Question

A coil of radius R carries a current `i_(1)`. Another concentric coil of radius `r (r lt lt R)` carries a current `i_(2)`. Planes of two coils are mutually perpendicular and both the coils are free to rotate about common diameter. Find maximum kinetic energy attained by the two coils, when both are released from rest. The masses of two coils are M and m respectively.
Strategy : The magnetic field due to coil of radius R is `(mu_(0)i_(1))/(2R)`. This field exerts a torque on shorter coil. An equal and opposite torque is exerted by the shorter coil on larger coil. There is no external torque acting on the system. The angular momentum remains conserved. Also the total mechanical energy remains conserved. At any instant, let `omega_(1) and omega_(2)` represent the angular velocity

Answer 1

`l_(1)omega_(1) - l_(2)omega_(2) = 0`
or `l_(1)omega_(1) = l_(2)omega_(2) = L` (say).

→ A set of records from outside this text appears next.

theorem State.divisionCheck_lost (hz : s.slot i = some z) (held : z.flags.lost = false) (outside : ¬Covers s z p) (leg : Leg) :
    (legAt z.path p = some leg.other → s.divisionCheck i p leg = s.becomeLost i (.divided p) true)
      ∧ (legAt z.path p = none → s.divisionCheck i p leg = s.becomeLost i (.offPath p) true) := by
  have no : s.unresolvedCovers z p = false := Bool.eq_false_iff.mpr (mt State.unresolvedCovers_iff.mp outside)
  constructor <;> intro h <;> unfold State.divisionCheck <;>
    simp [hz, held, no, h, (Leg.other_ne leg).symm]

end

/-! ### Slots that another slot's crossing leaves alone -/

section
variable (s : State) {i j : Nat} (other : j ≠ i)
include other

theorem State.takeRetarget_ne (p : Nat) (leg : Leg) (r : Retarget) (base : Nat) : (s.takeRetarget i p leg r base).slot j = s.slot j := by
  unfold State.takeRetarget
  split
  · rfl
  · rw [State.slot, (State.offer_frame _ _).2.2.2.2.2.2.2.2.1, (State.alignClaims_frame _ _ _).2.2.2.2.2.2.2.2.1]
    exact s.slot_setSlot_ne _ other

theorem State.misrouted_ne (p : Nat) (pathLeg observed : Leg) : (s.misrouted i p pathLeg observed).slot j = s.slot j := by
  have wrong : (s.wrongLeg p).slot j = s.slot j := congrArg (readAt · none j) (s.wrongLeg_frame p).2.2.2.2.2.2.2.2.1
  cases hz : s.slot i with
  | none =>
    have none : (s.wrongLeg p).slot i = none := (congrArg (readAt · none i) (s.wrongLeg_frame p).2.2.2.2.2.2.2.2.1).trans hz
    unfold State.misrouted
    simpa only [none] using wrong
  | some z =>
    obtain ⟨a, ⟨_, _, rfl⟩, -, e⟩ := State.misrouted_told (p := p) hz pathLeg observed
    rw [e, State.takeRetarget_ne _ other]
    exact (State.slot_setSlot_ne _ _ other).trans wrong

theorem State.legCheck_ne (p : Nat) (leg : Leg) : (s.legCheck i p leg).slot j = s.slot j := by
  unfold State.legCheck
  repeat' split
  · rfl
  · exact s.takeRetarget_ne other ..
  · exact s.becomeLost_ne _ _ other
  · rfl
  · exact s.misrouted_ne other ..

theorem State.divisionCheck_ne (p : Nat) (leg : Leg) : (s.divisionCheck i p leg).slot j = s.slot j := by
  unfold State.divisionCheck
  repeat' split
  · rfl
  · rfl
  · exact s.becomeLost_ne _ _ other
  · rfl
  · exact s.becomeLost_ne _ _ other

end

/-! ### The outcomes -/

section
variable {u s : State} {i p : Nat} {x z : Slot}

/-- A slot unresolved at the point or above it (R91). -/
theorem Approached.resolved (h : Approached u s i x z) (covers : Covers s z p) {q : Nat} (unresolved : z.unresolved = some q) (leg : Leg) :
    Resettled u (s.legCheck i p leg) i q (u.retargeted z p leg (u.walkTarget z.expected (u.lieWalkFrom p leg)))
      ∧ Offers s (s.legCheck i p leg)
        [.cutRetargeted i z.number p (some leg) z.target (u.walkTarget z.expected (u.lieWalkFrom p leg))] := by
  have routes : SameRoutes u s := ⟨h.tables, h.reserved rfl rfl rfl h.slot h.others, fun q =>
    congrArg (fun v => (readAt v PointRuntime.reset q).lieEnd) h.points⟩
  have told := State.takeRetarget_told h.slot p leg (s.walkTarget z.expected (s.lieWalkFrom p leg)) q
  rw [← State.legCheck_covered h.slot covers unresolved leg, routes.lieWalkFrom, routes.walkTarget, routes.retargeted] at told
  refine ⟨⟨s.setSlot i _, h.tables, State.slot_setSlot_self _ i _ (State.slot_inside h.was), fun j other => ?_, told.1⟩, told.2⟩
  rw [State.slot_setSlot_ne _ _ other, h.others j other]

/-- The other leg: the point FAILED, the slot MISROUTED and retargeted (R89, R91, R123). -/
theorem Approached.misrouted (h : Approached u s i x z) (inside : 1 ≤ p ∧ p ≤ 63) (pathLeg leg : Leg) :
    Resettled u (s.misrouted i p pathLeg leg) i p
        ((u.markFailed p .wrongLeg).retargeted z.misroute p leg ((u.markFailed p .wrongLeg).retarget z.misroute p leg))
      ∧ Offers s (s.misrouted i p pathLeg leg) (causesReport s (s.misrouted i p pathLeg leg) (.causeSet .pointFailed)
        ++ [faultReport p (s.pt p) .wrongLeg .failed, .cutMisrouted i z.number p pathLeg leg,
          .cutRetargeted i z.number p (some leg) z.target ((u.markFailed p .wrongLeg).retarget z.misroute p leg)])
      ∧ (s.misrouted i p pathLeg leg).FailedBy p .wrongLeg := by
  obtain ⟨failed, fault, lies⟩ := s.wrongLeg_told inside
  obtain ⟨a, told, cut, e⟩ := State.misrouted_told (p := p) h.slot pathLeg leg
  have bounds := State.slot_inside h.was
  have frame := s.wrongLeg_frame p
  obtain ⟨link, reports, ha⟩ := told
  have own : a.slot i = some z.misroute := by
    rw [ha]
    exact State.slot_setSlot_self _ i _ bounds
  have others (j : Nat) (other : j ≠ i) : a.slot j = u.slot j := by
    rw [ha, ← h.others j other]
    exact (State.slot_setSlot_ne _ _ other).trans (congrArg (readAt · none j) frame.2.2.2.2.2.2.2.2.1)
  have tables : a.tables = u.tables := by
    rw [ha]
    exact frame.2.2.2.2.1.trans h.tables
  have marked (q : Nat) : (s.markFailed p .wrongLeg).pt q = (u.markFailed p .wrongLeg).pt q := by
    have points : (s.markFailed p .wrongLeg).points = (u.markFailed p .wrongLeg).points := by
      simp only [State.markFailed, State.setPt, State.dropThrow, State.pt, h.points]
    exact congrArg (fun v => readAt v PointRuntime.reset q) points
  have routes : SameRoutes (u.markFailed p .wrongLeg) a := by
    refine ⟨tables, h.reserved (y := z.misroute) rfl rfl rfl own others, fun q => ?_⟩
    rw [← marked, ← lies, ha]
    rfl
  obtain ⟨aligned, retargeted⟩ := State.takeRetarget_told own p leg (a.retarget z.misroute p leg) p
  rw [← e, routes.retarget, routes.retargeted] at aligned
  rw [← e, routes.retarget] at retargeted
  refine ⟨⟨a.setSlot i _, tables, State.slot_setSlot_self _ i _ bounds, fun j other => ?_, aligned⟩, ?_, ?_⟩
  · rw [State.slot_setSlot_ne _ _ other, others j other]
  · have engine : (s.misrouted i p pathLeg leg).engine = (s.wrongLeg p).engine := by
      rw [e, (State.takeRetarget_frame _ _ _ _ _ _).2.2.2.2.2.2.2.2.2.1, ha]
      rfl
    rw [causesReport_congr rfl engine]
    have all := (fault.trans cut).trans retargeted
    rw [List.append_assoc, List.append_assoc] at all
    exact all
  · refine failed.of_same ?_
    obtain ⟨_, _, told⟩ := aligned
    obtain ⟨_, claimed⟩ := State.alignClaims_claimed (a.setSlot i _) i p
    rw [told, claimed, ha]
    rfl

end

/-! ### The crossing -/

/-- The crossing at a guard-out counter: what comes after the tracking table's part of it. -/
theorem AxleHanded.out {frame : List Byte} {s u : State} {d p i n : Nat} {leg : Leg} {branch : Branch} {time : Clock}
    (handed : AxleHanded s u frame d .down time) (role : u.joint d = some ⟨.guardOut p leg, .sec (.guard p), .sec branch.sec⟩)
    (range : branch.sec.inRange = true) (head : (u.sec (.guard p)).runs.head? = some ⟨.slot i, n⟩)
    (fits : AxleFits .tail (u.sec branch.sec).runs (.slot i)) (normal : (u.sec branch.sec).disturbance = none) :
    ∃ sections t, exec (.telegramReceived .t false frame) s = .next t ∧ ∀ c l,
      ({ u with sections := sections } : State).takeCrossing i (.guardOut p leg) .down time false = (c.tailTest i).reevaluateAll l →
        Ended c t i ∧ ∀ kind, c.FailedBy p kind → t.FailedBy p kind := by
  obtain ⟨t, run, sends, sent⟩ := handed.crossed role
  have ne : branch.sec ≠ .guard p := by cases branch <;> nofun
  obtain ⟨sections, crossed, -⟩ := State.crossBetween_down (d := d) (time := time) (.guardOut p leg) ne range head fits normal
  have occupied : u.guardClear p = false := by
    obtain ⟨l, e⟩ := List.head?_eq_some_iff.mp head
    simp [State.guardClear, e]
  refine ⟨sections, t, run, fun c l taken => ?_⟩
  have cross : u.cross ⟨.guardOut p leg, .sec (.guard p), .sec branch.sec⟩ .down d time
      = ((c.tailTest i).reevaluateAll l).guardNotices p false false time (.slot i) := by
    change State.guardNotices (u.crossBetween (.guardOut p leg) (.guard p) branch.sec .down d time).1 p false _ time
      (u.crossBetween (.guardOut p leg) (.guard p) branch.sec .down d time).2 = _
    rw [crossed, occupied]
    simp only
    rw [taken]
  rw [cross] at sends sent
  obtain ⟨quiet, reported⟩ := State.guardNotices_out ((c.tailTest i).reevaluateAll l) p time (.slot i)
  refine ⟨.of_quiet ((State.reevaluateAll_quiet _ _).trans quiet) ((State.reevaluateAll_offers _ _).after reported) sends sent,
    fun kind failed => (sends.sent p).failedBy ?_⟩
  have tested : (c.tailTest i).FailedBy p kind := by
    obtain ⟨_, e⟩ := c.tailTest_claimed i
    rw [e]
    exact failed
  rcases State.guardNotices_out_eq ((c.tailTest i).reevaluateAll l) p time (.slot i) with e | e <;> rw [e]
  · exact tested.reevaluateAll l
  · exact (tested.reevaluateAll l).reevaluate p

theorem Covers.congr {s t : State} (tables : t.tables = s.tables) {x y : Slot} (same : y.unresolved = x.unresolved) (p : Nat) :
    Covers t y p ↔ Covers s x p := by
  simp only [Covers, same, State.below_congr tables]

The kinetic energy of the coils are `k_(1) = (1)/(2)l_(1) omega_(1)^(2) = (L^(2))/(2l_(1))`
and `K_(2) = (L_(2))/(2l_(2))`
By conservation of energy `[(k_(1) + k_(2))-0] + [-M_(2)B_(1) - 0] = 0`
`-M_(2)B_(1)` is final potential energy. The kinetic energy is maximum when potential energy is minimum. Potential energy is minimum when `M_(2)` and `B_(1)` are parallel.
`rArr k_(1) + k_(2) = (i_(2) pi r^(2)) xx (mu_(0)i_(1))/(2R)`
Also `(k_(1))/(k_(2)) = (l_(2))/(l_(1))`
`rArr (k_(1))/(k_(2) + k_(1)) = (l_(2))/(l_(1) + l_(2))`
`rArr k_(1) = ((l_(2))/(l_(1) + l_(2))) ((i_(2) pi^(2)) mu_(0) i_(1))/(2R)`
`rArr k_(1) = (mu_(0))/(2R)((mr^(4) pi i_(1) i_(2))/((MR^(2) + mr^(2)))), k_(2) = (mu_(0))/(2)((MR r^(2) pi i_(1) i_(2))/(MR^(2) + mr^(2)))`